Last week I had the opportunity to spend a day in central London to see what London Craft Week had to offer. LCW is an event held annually, showcasing the finest craftsmanship in fields ranging from ceramics and weaving, to sculpting and jewellery making. Exhibitions, talks, and workshops are held all across the city, and anyone is free to explore and discover.
Photo from Harry-Forster-Stringer's demonstration
I first looked in on Ruth Tomlinson’s retrospective exhibition, located at her atelier, tucked into the heart of Hatton Garden - London’s prestigious jewellery quarter. This is where the most prominent works from her career were displayed, ranging from delicate porcelain pieces she created while at university (the ‘Flora’ collection), to her very latest collections.
The space is bright and modern, with a shelf wall housing her inspirations: from seashells and fossils, to dainty porcelain figurines. I also had the chance to peek through a sketchbook of design ideas - always an intriguing experience to get an insight into a designers mind!
‘Encrustations’ is a collection that caught my eye immediately. It is clear Ruth has true mastery of the materials she uses with how realistic the porcelain and metal coral and barnacles look. These designs are so distinctive, I can honestly say I’ve never seen anything quite like them before.

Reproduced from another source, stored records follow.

-- ==== Sys2Proof/Laws/Ops.lean ====
section
/-! SUPPORT. What the shared operations over registers, memory and fault frames can do. -/

namespace Sys2Proof.Machine

/-! Flags (R627): the flags of an STS register and its SEQ, nothing else. -/

theorem State.flag_cases (s : State) (o m : Nat) : s.flag o m = s ∨ ∃ q v, s.flag o m = State.setRg { s with seqRun := q } o v := by
  unfold State.flag
  dsimp only
  split
  · exact .inl rfl
  · right
    split
    · exact ⟨s.seqRun, _, rfl⟩
    · split
      · exact ⟨s.seqRun, _, rfl⟩
      · exact ⟨_, _, rfl⟩

@[simp] theorem State.flag_pending (s : State) (o m : Nat) : (s.flag o m).pending = s.pending := by
  obtain h | ⟨q, v, h⟩ := s.flag_cases o m <;> (rw [h]; try rfl)
@[simp] theorem State.flag_tick (s : State) (o m : Nat) : (s.flag o m).tick = s.tick := by
  obtain h | ⟨q, v, h⟩ := s.flag_cases o m <;> (rw [h]; try rfl)
@[simp] theorem State.flag_cyc (s : State) (o m : Nat) : (s.flag o m).cyc = s.cyc := by
  obtain h | ⟨q, v, h⟩ := s.flag_cases o m <;> (rw [h]; try rfl)
@[simp] theorem State.flag_running (s : State) (o m : Nat) : (s.flag o m).running = s.running := by
  obtain h | ⟨q, v, h⟩ := s.flag_cases o m <;> (rw [h]; try rfl)
@[simp] theorem State.flag_shadow (s : State) (o m : Nat) : (s.flag o m).shadow = s.shadow := by
  obtain h | ⟨q, v, h⟩ := s.flag_cases o m <;> (rw [h]; try rfl)
@[simp] theorem State.flag_voteErr (s : State) (o m : Nat) : (s.flag o m).voteErr = s.voteErr := by
  obtain h | ⟨q, v, h⟩ := s.flag_cases o m <;> (rw [h]; try rfl)
@[simp] theorem State.flag_mem (s : State) (o m : Nat) : (s.flag o m).mem = s.mem := by
  obtain h | ⟨q, v, h⟩ := s.flag_cases o m <;> (rw [h]; try rfl)
@[simp] theorem State.flag_memUE (s : State) (o m : Nat) : (s.flag o m).memUE = s.memUE := by
  obtain h | ⟨q, v, h⟩ := s.flag_cases o m <;> (rw [h]; try rfl)
@[simp] theorem State.flag_memCE (s : State) (o m : Nat) : (s.flag o m).memCE = s.memCE := by
  obtain h | ⟨q, v, h⟩ := s.flag_cases o m <;> (rw [h]; try rfl)
@[simp] theorem State.flag_chans (s : State) (o m : Nat) : (s.flag o m).chans = s.chans := by
  obtain h | ⟨q, v, h⟩ := s.flag_cases o m <;> (rw [h]; try rfl)
@[simp] theorem State.flag_fenced (s : State) (o m : Nat) : (s.flag o m).fenced = s.fenced := by
  obtain h | ⟨q, v, h⟩ := s.flag_cases o m <;> (rw [h]; try rfl)
@[simp] theorem State.flag_held (s : State) (o m : Nat) : (s.flag o m).held = s.held := by
  obtain h | ⟨q, v, h⟩ := s.flag_cases o m <;> (rw [h]; try rfl)
@[simp] theorem State.flag_calSel (s : State) (o m : Nat) : (s.flag o m).calSel = s.calSel := by
  obtain h | ⟨q, v, h⟩ := s.flag_cases o m <;> (rw [h]; try rfl)
@[simp] theorem State.flag_calBad (s : State) (o m : Nat) : (s.flag o m).calBad = s.calBad := by
  obtain h | ⟨q, v, h⟩ := s.flag_cases o m <;> (rw [h]; try rfl)
@[simp] theorem State.flag_calFlip (s : State) (o m : Nat) : (s.flag o m).calFlip = s.calFlip := by
  obtain h | ⟨q, v, h⟩ := s.flag_cases o m <;> (rw [h]; try rfl)
@[simp] theorem State.flag_calHold (s : State) (o m : Nat) : (s.flag o m).calHold = s.calHold := by
  obtain h | ⟨q, v, h⟩ := s.flag_cases o m <;> (rw [h]; try rfl)
@[simp] theorem State.flag_calKeep (s : State) (o m : Nat) : (s.flag o m).calKeep = s.calKeep := by
  obtain h | ⟨q, v, h⟩ := s.flag_cases o m <;> (rw [h]; try rfl)
@[simp] theorem State.flag_tileT (s : State) (o m : Nat) : (s.flag o m).tileT = s.tileT := by
  obtain h | ⟨q, v, h⟩ := s.flag_cases o m <;> (rw [h]; try rfl)
@[simp] theorem State.flag_tileTUse (s : State) (o m : Nat) : (s.flag o m).tileTUse = s.tileTUse := by
  obtain h | ⟨q, v, h⟩ := s.flag_cases o m <;> (rw [h]; try rfl)
@[simp] theorem State.flag_tiles (s : State) (o m : Nat) : (s.flag o m).tiles = s.tiles := by
  obtain h | ⟨q, v, h⟩ := s.flag_cases o m <;> (rw [h]; try rfl)
@[simp] theorem State.flag_pscs (s : State) (o m : Nat) : (s.flag o m).pscs = s.pscs := by
  obtain h | ⟨q, v, h⟩ := s.flag_cases o m <;> (rw [h]; try rfl)
@[simp] theorem State.flag_auxPh (s : State) (o m : Nat) : (s.flag o m).auxPh = s.auxPh := by
  obtain h | ⟨q, v, h⟩ := s.flag_cases o m <;> (rw [h]; try rfl)
@[simp] theorem State.flag_contribs (s : State) (o m : Nat) : (s.flag o m).contribs = s.contribs := by
  obtain h | ⟨q, v, h⟩ := s.flag_cases o m <;> (rw [h]; try rfl)
@[simp] theorem State.flag_evcLast (s : State) (o m : Nat) : (s.flag o m).evcLast = s.evcLast := by
  obtain h | ⟨q, v, h⟩ := s.flag_cases o m <;> (rw [h]; try rfl)
@[simp] theorem State.flag_loopCnt (s : State) (o m : Nat) : (s.flag o m).loopCnt = s.loopCnt := by
  obtain h | ⟨q, v, h⟩ := s.flag_cases o m <;> (rw [h]; try rfl)
@[simp] theorem State.flag_fired (s : State) (o m : Nat) : (s.flag o m).fired = s.fired := by
  obtain h | ⟨q, v, h⟩ := s.flag_cases o m <;> (rw [h]; try rfl)
@[simp] theorem State.flag_trig (s : State) (o m : Nat) : (s.flag o m).trig = s.trig := by
  obtain h | ⟨q, v, h⟩ := s.flag_cases o m <;> (rw [h]; try rfl)
@[simp] theorem State.flag_alive (s : State) (o m : Nat) : (s.flag o m).alive = s.alive := by
  obtain h | ⟨q, v, h⟩ := s.flag_cases o m <;> (rw [h]; try rfl)
@[simp] theorem State.flag_fltReg (s : State) (o m : Nat) : (s.flag o m).fltReg = s.fltReg := by
  obtain h | ⟨q, v, h⟩ := s.flag_cases o m <;> (rw [h]; try rfl)
@[simp] theorem State.flag_causes (s : State) (o m : Nat) : (s.flag o m).causes = s.causes := by
  obtain h | ⟨q, v, h⟩ := s.flag_cases o m <;> (rw [h]; try rfl)
@[simp] theorem State.flag_later (s : State) (o m : Nat) : (s.flag o m).later = s.later := by
  obtain h | ⟨q, v, h⟩ := s.flag_cases o m <;> (rw [h]; try rfl)
@[simp] theorem State.flag_linkBad (s : State) (o m : Nat) : (s.flag o m).linkBad = s.linkBad := by
  obtain h | ⟨q, v, h⟩ := s.flag_cases o m <;> (rw [h]; try rfl)
@[simp] theorem State.flag_linkGood (s : State) (o m : Nat) : (s.flag o m).linkGood = s.linkGood := by
  obtain h | ⟨q, v, h⟩ := s.flag_cases o m <;> (rw [h]; try rfl)
@[simp] theorem State.flag_guards (s : State) (o m : Nat) : (s.flag o m).guards = s.guards := by
  obtain h | ⟨q, v, h⟩ := s.flag_cases o m <;> (rw [h]; try rfl)
@[simp] theorem State.flag_holds (s : State) (o m : Nat) : (s.flag o m).holds = s.holds := by
  obtain h | ⟨q, v, h⟩ := s.flag_cases o m <;> (rw [h]; try rfl)
@[simp] theorem State.flag_latches (s : State) (o m : Nat) : (s.flag o m).latches = s.latches := by
  obtain h | ⟨q, v, h⟩ := s.flag_cases o m <;> (rw [h]; try rfl)
@[simp] theorem State.flag_strobes (s : State) (o m : Nat) : (s.flag o m).strobes = s.strobes := by
  obtain h | ⟨q, v, h⟩ := s.flag_cases o m <;> (rw [h]; try rfl)
@[simp] theorem State.flag_crc (s : State) (o m : Nat) : (s.flag o m).crc = s.crc := by
  obtain h | ⟨q, v, h⟩ := s.flag_cases o m <;> (rw [h]; try rfl)
@[simp] theorem State.flag_refillAt (s : State) (o m : Nat) : (s.flag o m).refillAt = s.refillAt := by
  obtain h | ⟨q, v, h⟩ := s.flag_cases o m <;> (rw [h]; try rfl)
@[simp] theorem State.flag_lines (s : State) (o m : Nat) : (s.flag o m).lines = s.lines := by
  obtain h | ⟨q, v, h⟩ := s.flag_cases o m <;> (rw [h]; try rfl)
@[simp] theorem State.flag_lineOn (s : State) (o m : Nat) : (s.flag o m).lineOn = s.lineOn := by
  obtain h | ⟨q, v, h⟩ := s.flag_cases o m <;> (rw [h]; try rfl)
@[simp] theorem State.flag_updDue (s : State) (o m : Nat) : (s.flag o m).updDue = s.updDue := by
  obtain h | ⟨q, v, h⟩ := s.flag_cases o m <;> (rw [h]; try rfl)
@[simp] theorem State.flag_updAt (s : State) (o m : Nat) : (s.flag o m).updAt = s.updAt := by
  obtain h | ⟨q, v, h⟩ := s.flag_cases o m <;> (rw [h]; try rfl)
@[simp] theorem State.flag_boot (s : State) (o m : Nat) : (s.flag o m).boot = s.boot := by
  obtain h | ⟨q, v, h⟩ := s.flag_cases o m <;> (rw [h]; try rfl)
@[simp] theorem State.flag_fab (s : State) (o m : Nat) : (s.flag o m).fab = s.fab := by
  obtain h | ⟨q, v, h⟩ := s.flag_cases o m <;> (rw [h]; try rfl)
@[simp] theorem State.flag_fwq (s : State) (o m : Nat) : (s.flag o m).fwq = s.fwq := by
  obtain h | ⟨q, v, h⟩ := s.flag_cases o m <;> (rw [h]; try rfl)
@[simp] theorem State.flag_nextDtag (s : State) (o m : Nat) : (s.flag o m).nextDtag = s.nextDtag := by
  obtain h | ⟨q, v, h⟩ := s.flag_cases o m <;> (rw [h]; try rfl)
@[simp] theorem State.flag_cpu (s : State) (o m : Nat) : (s.flag o m).cpu = s.cpu := by
  obtain h | ⟨q, v, h⟩ := s.flag_cases o m <;> (rw [h]; try rfl)
@[simp] theorem State.flag_hostp (s : State) (o m : Nat) : (s.flag o m).hostp = s.hostp := by
  obtain h | ⟨q, v, h⟩ := s.flag_cases o m <;> (rw [h]; try rfl)
@[simp] theorem State.flag_clk (s : State) (o m : Nat) : (s.flag o m).clk = s.clk := by
  obtain h | ⟨q, v, h⟩ := s.flag_cases o m <;> (rw [h]; try rfl)
@[simp] theorem State.flag_jtag (s : State) (o m : Nat) : (s.flag o m).jtag = s.jtag := by
  obtain h | ⟨q, v, h⟩ := s.flag_cases o m <;> (rw [h]; try rfl)
@[simp] theorem State.flag_out (s : State) (o m : Nat) : (s.flag o m).out = s.out := by
  obtain h | ⟨q, v, h⟩ := s.flag_cases o m <;> (rw [h]; try rfl)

While each collection is unique in it’s own way, there is a clear theme running through them, connecting them: the treasures of the natural world. Just like in nature, each piece is one-of-a-kind, with asymmetrical, organic features, as though grown from Ruth’s mind rather than consciously designed.
Photos from Ruth Tomlinson's retrospective exhibition
I then went to an Enamelling and Engraving demonstration held by Harry Forster-Stringer in the gorgeous backdrop of the Dr Harris & co. apothecary on St James’s street - the oldest still running in London. Harry Forster-Stringer is a master in his field, and he demonstrated the techniques he uses to achieve the finest quality in his engraving and enamelling, as well as providing plenty of practical advice for the fellow enamelers and engravers in the audience.
It’s time consuming, and finely detailed work, that seemingly could be instantly ruined by a clumsy hand or a misjudged action. Patience and precision are key in this field.
Harry explained to us that the jewellery trade has been an interest of his since childhood, and the passion he holds for his job is abundantly clear. Describing the process as “like alchemy”, Harry enjoys experimenting with technique and colours. Due to the nature of the enamelling process, colours are difficult to reproduce, but this just adds to the individuality of each creation.
It was truly fascinating have a behind-the-scenes look at what goes into crafting his beautiful works, and I certainly have a greater appreciation for the highly technical art of enamelling than I did before.
Photos from Harry-Forster-Stringer's demonstration
I'll be keeping an eye out for next years LCW. There are bound to be more treasures to unearth, and it’s sure not to disappoint!